Engels fellow Swedes Katatonia were next up, with their unique brand of Doom/Alternative Metal. They got a very good welcome, and you know you are in for a good evening as a support band when the singer can leave the crowd to sing half the chorus to the opening track (Ghost of the sun). Katatonia’s music like Paradise Lost has a very wide range, and has evolved considerably from their beginnings nearly 20 years ago. They are somewhat more ambient than they were in their beginnings, and yet also capable of some wonderfully heavy riffs. Their new album Night is the New Day provides a wonderful balance of both styles, but perhaps mindful of the fact it is a brand new album, they based their set mainly on their previous two albums, Viva Emptiness and The Great Cold Distance.
Admittedly I am not very familiar with Katatonia’s music only having heard small bits and pieces but one of the main appeals of the band is Jonas Renkse’s voice, both on record and in their live performance. Renkse and the other members of the band choose to speak very little, apart from the obligatory “good evening London” and to introduce certain songs (July, Evidence), choosing to let their music do the talking and building the ambient mood very well. The moments of heaviness that punctuate the ambience to carry all the more impact for the fact they are not constant and the music all flows nicely. Another thing I particularly enjoyed was that there are parts of Katatonia’s songs where you feel there will be a traditional “drop” in the song, but when the break comes the song never goes in the direction you might have expected without being familiar with their music.
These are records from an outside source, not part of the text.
-- ==== Sys2Proof/Machine/PortEvents.lean ====
section
/-! DEFINITION. What the memory ports bring back (R106, R116, R131, R206-R209, R274, R378-R385): the end of each read and write for its
requester, timeouts, and the expander and compressor of each port. -/
namespace Sys2Proof.Machine

/-! ### The end of a read -/

/-- The `n` bytes from address `a` on of what a read brought. -/
def ReadAns.at_ (r : ReadAns) (a n : Nat) : List Byte := slice r.data (a % 128) n

/-- A list or header cell has come, or was answered other than `OK`. -/
def State.listDone (s : State) (r : ReadAns) (p c id key : Nat) : State :=
  let off := key % 2 * 64
  if r.resp = .ok then s.putList c id key (Cell.of (r.at_ off 64))
  else (s.putList c id key (.bad r.resp)).busError p c id false r.resp (r.addr + off)

/-- The tensor whose coded block a body read fetches: the read side's, or the scale tensor. -/
def State.codedOf (s : State) (c id sel : Nat) : Option Tensor :=
  (s.xferOf c id).bind fun e => (s.view e.1 e.2).bind fun v => if sel = 0 then some v.rd else v.scale

/-- The block that a body read fetches. -/
def ExpandJob.serves (j : ExpandJob) (p c id sel st blk : Nat) : Bool :=
  decide (j.phys = p) && decide (j.sctx = c) && decide (j.xfer = id) && decide (j.sel = sel) && decide (j.st = st) && decide (j.blk = blk)

/-- The body of a coded block has come (R206): the expander of port `q` has it in its place in the order of the body reads (R210); a read answered
otherwise leaves that order. -/
def State.bodyDone (s : State) (r : ReadAns) (q p c id sel st blk : Nat) : State :=
  match s.codedOf c id sel with
  | none => s
  | some t =>
    let off := (t.d.stAddr (t.d.stCoord st) + blk * 4096) % 128
    let mine := fun j : ExpandJob => j.serves p c id sel st blk
    if r.resp = .ok then
      s.modPort q fun x => { x with expand := x.expand.map fun j => if mine j then { j with body := some (r.data.drop off) } else j }
    else
      let s := s.modPort q fun x => { x with expand := x.expand.filter fun j => !mine j }
      (s.putCells c id (t.blockKeys st blk) (.bad r.resp)).busError p c id false r.resp (r.addr + off)

/-- The walk of a lane ends. -/
def State.dropWalk (s : State) (p : Nat) : State := s.modLane p fun l => { l with walk := none }

/-- A page-table entry has come (R131-R133): the next level is read, the page enters the cache, or the access faults. A walk that an
invalidation or the safe state overtook is dropped, and the access walks again. [Log 56 DEDUCED] -/
def State.walkDone (s : State) (r : ReadAns) (p : Nat) : State :=
  match (s.lane p).walk with
  | none => s
  | some w =>
    if w.stale || s.flt.safe then s.dropWalk p
    else if r.resp ≠ .ok then
      let s := if w.write then s.modLane p fun l => { l with skip := some (w.sctx, w.xfer, w.va) } else s
      (s.dropWalk p).busError p w.sctx w.xfer false r.resp w.addr
    else
      let e := ofBytes (r.at_ w.addr 8)
      if w.level = 1 then
        match level1Entry e with
        | .inr reason => (s.dropWalk p).pageFault p w.sctx w.va w.write reason
        | .inl t =>
          let a := level2Addr t w.va
          match s.issueRead (.walk p) a 8 with
          | some s => s.modLane p fun l => { l with walk := some { w with level := 2, addr := a } }
          | none => s.dropWalk p
      else
        match level2Entry e w.va with
        | .fault reason => (s.dropWalk p).pageFault p w.sctx w.va w.write reason
        | .at_ pa rd wr => (s.dropWalk p).modLane p fun l => l.cacheIn ⟨w.va / 65536, pa / 65536, rd, wr⟩

/-- A read has ended for one of its requesters, at port `q`. -/
def State.readDone (s : State) (q : Nat) (r : ReadAns) : State :=
  match r.owner with
  | .cell p c id key n =>
    let off := key % 2 * 64
    if r.resp = .ok then s.putData c id key n (r.data.drop off)
    else (s.putCells c id ((List.range n).map (key + ·)) (.bad r.resp)).busError p c id false r.resp (r.addr + off)
  | .list p c id key _ => s.listDone r p c id key
  | .head p c id key => s.listDone r p c id key
  | .body p c id sel st blk => s.bodyDone r q p c id sel st blk
  | .walk p => s.walkDone r p
  | .rxRead uid a idx n => s.rxRead uid idx n r.resp (if r.resp = .ok then r.at_ a (64 * n) else [])
  | .store .. => s
  | .rxWrite _ => s

/-- The stream and the transfer that a port request serves. -/
def Owner.serves : Owner → Option (Nat × Nat)
  | .cell _ c id _ _ | .list _ c id _ _ | .head _ c id _ | .body _ c id _ _ _ | .store _ c id => some (c, id)
  | _ => none

/-- `n` beats of a port request are counted, to the transfer it serves (R313); those of a request merged for several go to the first. [Log 99 DESIGN CHOICE] -/
def State.tallyBeats (s : State) (o : Option Owner) (n : Nat) : State :=
  match o.bind Owner.serves with
  | some (c, id) => s.tally c id portClass n
  | none => s.tallyBlock portClass n

/-- A read request of port `q` has ended (R106). -/
def State.readEnded (s : State) (q : Nat) (r : ReadReq) : State :=
  r.answers.foldl (fun s x => s.readDone q x) (s.tallyBeats (r.parts.head?.map fun x => x.owner) r.got.length)

/-- A cell's write has ended with a response. -/
def State.writeDone (s : State) (c : WCell) (r : Resp) : State :=
  match c.owner with
  | .store p x id =>
    let s := s.modXfer x id fun t => { t with outstanding := t.outstanding - 1 }
    if r = .ok then s.checkComplete p x id else s.busError p x id true r c.addr
  | .rxWrite uid => s.rxWrote uid r
  | _ => s

/-- A write request has ended with a response, which is that of each of its parts (R106). -/
def State.writeEnded (s : State) (w : WriteReq) (r : Resp) : State :=
  w.cells.foldl (fun s c => s.writeDone c r) (s.tallyBeats (w.cells.head?.map fun x => x.owner) w.nbeat)

/-- The port exists in the build. -/
def State.hasPort (s : State) (p : Nat) : Bool := decide (p < s.build.cfg.ports)

/-- `READ_BEAT` (R378, R379, R385, Table PORTS-7). -/
def execReadBeat (port : Fin 4) (tag : BitVec 12) (idx : Fin 32) (code : Resp) (data : BitVec 1024) (chk : BitVec 64) (s : State) : Out :=
  running s fun s =>
    if !s.hasPort port.val then s
    else
      let e := s.takeBeat port.val tag.toNat idx.val code data chk.toNat
      match e.ended with
      | some r => (e.s.readEnded port.val r).rxSettle
      | none => e.s

/-- `WRITE_RESPONSE` (R116, R378, R385); `early` says that it comes before the last data beat of its request was accepted, and the request then
takes `FAIL`. -/
def execWriteResponse (port : Fin 4) (tag : BitVec 12) (code : Resp) (early : Bool) (s : State) : Out :=
  running s fun s =>
    if !s.hasPort port.val then s
    else match s.takeResponse port.val tag.toNat early with
    | (s, some w) => (s.writeEnded w (if early then .fail else code)).rxSettle
    | (s, none) => s

/-- `PORT_RESPONSE_TIMEOUT` (R384): the request takes `FAIL`. [Log 66 DEDUCED; log 81 DESIGN CHOICE] -/
def execPortResponseTimeout (port : Fin 4) (write : Bool) (tag : BitVec 12) (own : Option FwReq) (s : State) : Out :=
  running s fun s =>
    if !s.hasPort port.val then s
    else match own with
    | some r => s.timeoutOwn port.val write tag.toNat r
    | none =>
      if write then
        match s.timeoutWrite port.val tag.toNat with
        | (s, some w) => s.writeEnded w .fail
        | (s, none) => s
      else
        match s.timeoutRead port.val tag.toNat with
        | (s, some r) => s.readEnded port.val r
        | (s, none) => s

/-! ### The expander (R206-R209, R214) -/

/-- Count a block that has been read (R210, R214). [Log 33 DEDUCED] -/
def Stream.countRead (x : Stream) (mode z escapes : Nat) : Stream :=
  if mode = 0 then (x.count 18 1).count 21 (z / 128) else ((x.count 19 1).count 20 escapes).count 21 (z / 128 + escapes)

/-- The image of codebook `k`. -/
def State.bookBytes (s : State) (k : Nat) : List Byte := ((Tbl.find s.fw.books k).map (·.2)).getD []

/-- The two copies of the expander differ over a block, or its data fails (R209): its cells are not released and its transfer ends in
error. [Log 66 DEDUCED] -/
def State.spoilBlock (s : State) (j : ExpandJob) : State :=
  match s.codedOf j.sctx j.xfer j.sel with
  | some tn => (s.putCells j.sctx j.xfer (tn.blockKeys j.st j.blk) (.bad .fail)).errXfer j.phys j.sctx j.xfer .ok (tn.d.headerAddr j.st j.blk)
  | none => s

/-- The expander of port `q` has worked on a block: it is released, or its failure is attached to it. -/
def State.expandJob (s : State) (q : Nat) (j : ExpandJob) (body : List Byte) : State :=
  match s.codedOf j.sctx j.xfer j.sel, s.xferOf j.sctx j.xfer with
  | some tn, some (_, t) =>
    let ha := tn.d.headerAddr j.st j.blk
    match Tbl.find t.lists (Place.host (ha / 64 * 64)).key with
    | some (.data b _) =>
      let h := slice b (ha % 64) 16
      let z := tn.d.blockSize j.blk
      let mode := fieldLE h 5 1
      let keys := tn.blockKeys j.st j.blk
      match expandBody (s.bookBytes tn.d.cbook) (body.take (fieldLE h 2 2)) z mode with
      | none => s.putCells j.sctx j.xfer keys (.fail 5 ha)
      | some e =>
        if crc32c e.out ≠ fieldLE h 8 4 then
          (s.raise ⟨3, q, 37, formatA ha⟩).spoilBlock j
        else (s.putData j.sctx j.xfer (nth 0 keys 0) keys.length e.out).modStream j.sctx fun x => x.countRead mode z e.escapes
    | _ => s
  | _, _ => s

/-- `EXPAND_BLOCK_DONE` (R206, R210): the oldest block, once its body is in. -/
def execExpandBlockDone (port : Fin 4) (s : State) : Out :=
  running s fun s =>
    match (s.port port.val).expand with
    | [] => s
    | j :: rest => match j.body with
      | some b => (s.modPort port.val fun q => { q with expand := rest }).expandJob port.val j b
      | none => s

/-! ### The compressor (R202-R204, R214) -/

/-- The cells that a coded block and its header write: address, data, enables. -/
def CompressJob.cells (j : CompressJob) (c : Coded) : List (Nat × List Byte × BitVec 64) :=
  let n := ceilDiv c.body.length 64
  let body := c.body ++ zeros (64 * n - c.body.length)
  let head := blockHeader j.raw.length c.body.length j.book c.mode (crc32c j.raw)
  let o := j.head % 64
  (List.range n).map (fun i => (j.body + 64 * i, slice body (64 * i) 64, beAll)) ++
    [(j.head / 64 * 64, zeros o ++ head ++ zeros (48 - o), BitVec.ofNat 64 (0xFFFF * 2 ^ o))]

/-- Issue writes of a transfer, all or none. [Log 70 DEDUCED] -/
def State.issueAll (o : Owner) (poison : Bool) : List (Nat × List Byte × BitVec 64) → State → Option State
  | [], s => some s
  | w :: rest, s => (s.issueWrite o w.1 w.2.1 w.2.2 poison (crc32c w.2.1)).bind (State.issueAll o poison rest)

/-- Count a block that has been written (R214). [Log 33 DEDUCED] -/
def Stream.countWritten (x : Stream) (c : Coded) : Stream :=
  ((x.count (if c.mode = 0 then 22 else 23) 1).count 24 c.escapes).count 25 c.body.length

/-- The compressor of port `q` releases its oldest block: body and header are written, marked `POISON` after a failed comparison (R203). It
waits while a port has too few tags. In the safe state no request is issued (Table FAULT-7): the transfer ends in error (R334). -/
def State.compressJob (s : State) (q : Nat) (poison : Bool) : State :=
  match (s.port q).compress with
  | [] => s
  | j :: rest =>
    let c := codeBlock (s.bookBytes j.book) j.raw
    let l := j.cells c
    let s' := s.modPort q fun q => { q with compress := rest }
    if s.flt.safe then s'.modXfer j.sctx j.xfer fun t => { t with outstanding := t.outstanding - 1, err := some (t.err.getD .fail) }
    else match State.issueAll (.store j.phys j.sctx j.xfer) (poison || j.poison) l s' with
      | none => s
      | some s => (s.modXfer j.sctx j.xfer fun t => { t with outstanding := t.outstanding + l.length - 1 }).modStream j.sctx fun x => x.countWritten c

/-- `COMPRESS_BLOCK` (R203). [Log 70 DEDUCED] -/
def execCompressBlock (port : Fin 4) (s : State) : Out := running s fun s => s.compressJob port.val false

end Sys2Proof.Machine
end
One of the most enjoyable aspects of live music for myself is to go to a show and be drawn in and won over by bands I know very little about. Tonight was definitely one of these instances. “Lets finish on something really old” remarks Jonas. By the time Katatonia leave stage after a cracking rendition of Murder from second album Brave Murder Day, they have captivated the entire audiences attention and get a thunderous send off. I’m sure they have played headline shows where they have been received less well than this evening. A thoroughly enjoyable performance and I would look forward to going back to see them when they return in March in proper support of the new album.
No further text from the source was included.